Recruiters lack the ability to actively edit the code or navigate through different code files seamlessly. Simple tasks such as pointing out errors, saving code for later review, brainstorming designs, and optimizing code quality become cumbersome, relying on manual instructions for candidates to scroll up or down.
As a result, the demand for a collaborative code editor and whiteboard becomes not just beneficial but critical in addressing these challenges efficiently.
Cracking the Code: Research and Concluded Solutions
What if two users press two different letters on the same line at the exact same time?
This conflict is a major problem that all collaborative and distributed softwares have to address. Therefore, when the user makes a change to the document that change needs to be synchronised with other users as well and if the user has to wait for this synchronisation for every letter they type this will make the application very slow. So in order to get a near real-time collaborative editing experience every client maintains a local replica of the document and the main issue now is just to maintain consistency with other clients local replica.
Consider the following example - In an empty line, Alice inserts letter ‘A’ at index 0 and Bob inserts letter ‘B’ at index 0 at the exact same time. Now how should we combine these changes together? Should we prefer Alice’s changes over Bob’s or vice-versa?

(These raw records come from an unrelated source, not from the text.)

/-- Poisons every barrier that an actor of the task has joined (R234). -/
def poisonBarriers (s : State) (t : Nat) : State :=
  { s with barriers := s.barriers.map (fun b => if b.1.1 = t then (b.1, { b.2 with pz := true }) else b) }

/-- The clusters of a task return to free, keeping what victims still own there; what they held is gone. -/
def releaseClusters (s : State) (t : Nat) : State :=
  { s with clusters := s.clusters.map (fun (k, c) =>
      if c.owner = some t then
        (k, { Cluster.reset with claims := c.claims.filter (fun u => u.2 != t), lastIssue := c.lastIssue })
      else (k, { c with claims := c.claims.filter (fun u => u.2 != t) })) }

/-- Bramble entries of a task's clusters are discarded (R296). -/
def dropBramble (s : State) (t : Nat) : State :=
  { s with dies := s.dies.map (fun (k, d) =>
      (k, { d with bramble := d.bramble.filter (fun e => e.task != t) })) }

/-- The clusters a task holds. -/
def State.clustersOf (s : State) (t : Nat) : List Nat :=
  (s.clusters.filter (fun k => k.2.owner == some t)).map (·.1)

/-- A command stands in the saved context of a task other than t. -/
def State.keptAway (s : State) (t cl id : Nat) : Bool :=
  s.fw.saved.any (fun v => v.cl == cl && v.task != t && v.ctx.running.any (fun r => r.cmd.id == id))

/-- The task ends with a cause: its commands complete with CANCELLED, its waiters and flits go, barriers are poisoned when
`poison` and, the launch at an end, go (R232, R234), and its clusters return to free. Posted stores and NM operations stay in flight and are performed. DEDUCED (log entry 29). -/
def endTask (s : State) (t : Nat) (cause : Cause) (poison : Bool) : State :=
  let cls := s.clustersOf t
  let s0 := (s.fw.saved.filter (fun x => x.task == t)).foldl (fun s x => cancelSems x.cl x.ctx s) s
  let s1 := cls.foldl (fun s cl => unpinAll (cancelSems cl (s.cluster cl) s) cl) s0
  let s2 := if poison then poisonBarriers s1 t else s1
  let s3 := dropBramble { s2 with waiters := s2.waiters.filter (fun w => !cls.contains w.cl || w.queue.isSome),
                                  flits := s2.flits.filter (fun f => !cls.contains f.toCl),
                                  bounce := s2.bounce.filter (fun b => b.task != t),
                                  settled := s2.settled.filter (fun x => !cls.contains x.1 || s.keptAway t x.1 x.2),
                                  barriers := s2.barriers.filter (fun b => b.1.1 != t),
                                  inflight := s2.inflight.map (fun r => if r.task == some t then { r with ctx := none } else r),
                                  nmops := s2.nmops.map (fun r => if r.task == some t then { r with ctx := none } else r) } t
  let s4 := releaseClusters s3 t
  let s5 := { s4 with fw := { s4.fw with saved := s4.fw.saved.filter (fun x => x.task != t) },
                      peers := s4.peers.filter (fun p => match s4.task t with | some x => p.key != x.key || p.objid != x.objid | none => true) }
  s5.modTask t (fun x => { x with status := .ended, endCause := cause, clusters := [] })

/-- Kills a task (R274). -/
def killTask (s : State) (t : Nat) (cause : Cause) : State := endTask s t cause true

/-- Kills the task of a cluster. A cluster without a task loses its firing. DEDUCED (log entry 5). -/
def killAt (s : State) (cl ctx : Nat) (cause : Cause) : State :=
  match (s.cluster cl).owner with
  | some t => killTask s t cause
  | none => s.delFiring cl ctx

/-- The task of a cluster is being ended by an uncorrectable error. -/
def State.abortingAt (s : State) (cl : Nat) : Option Cause := (s.taskOf cl).bind (·.aborting)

Well there is no logical answer and quite frankly it doesn’t matter, what actually matters is that at the end of combining these operations it should “Converge to an identical state” i.e both Alice and Bob should get the same text as soon as possible and if they are not satisfied they will re-edit just like in git you would have merge conflicts and you would have to merge manually but here we can automate this merging using various concurrency control and consistency models.
There are two conceptual protocols when dealing with such problems -
- Consensus based protocol - Pick one & reject the rest. In this case it will select any one between Alice and Bob, thereby losing one client’s data completely. This is mainly used in decentralised blockchain applications.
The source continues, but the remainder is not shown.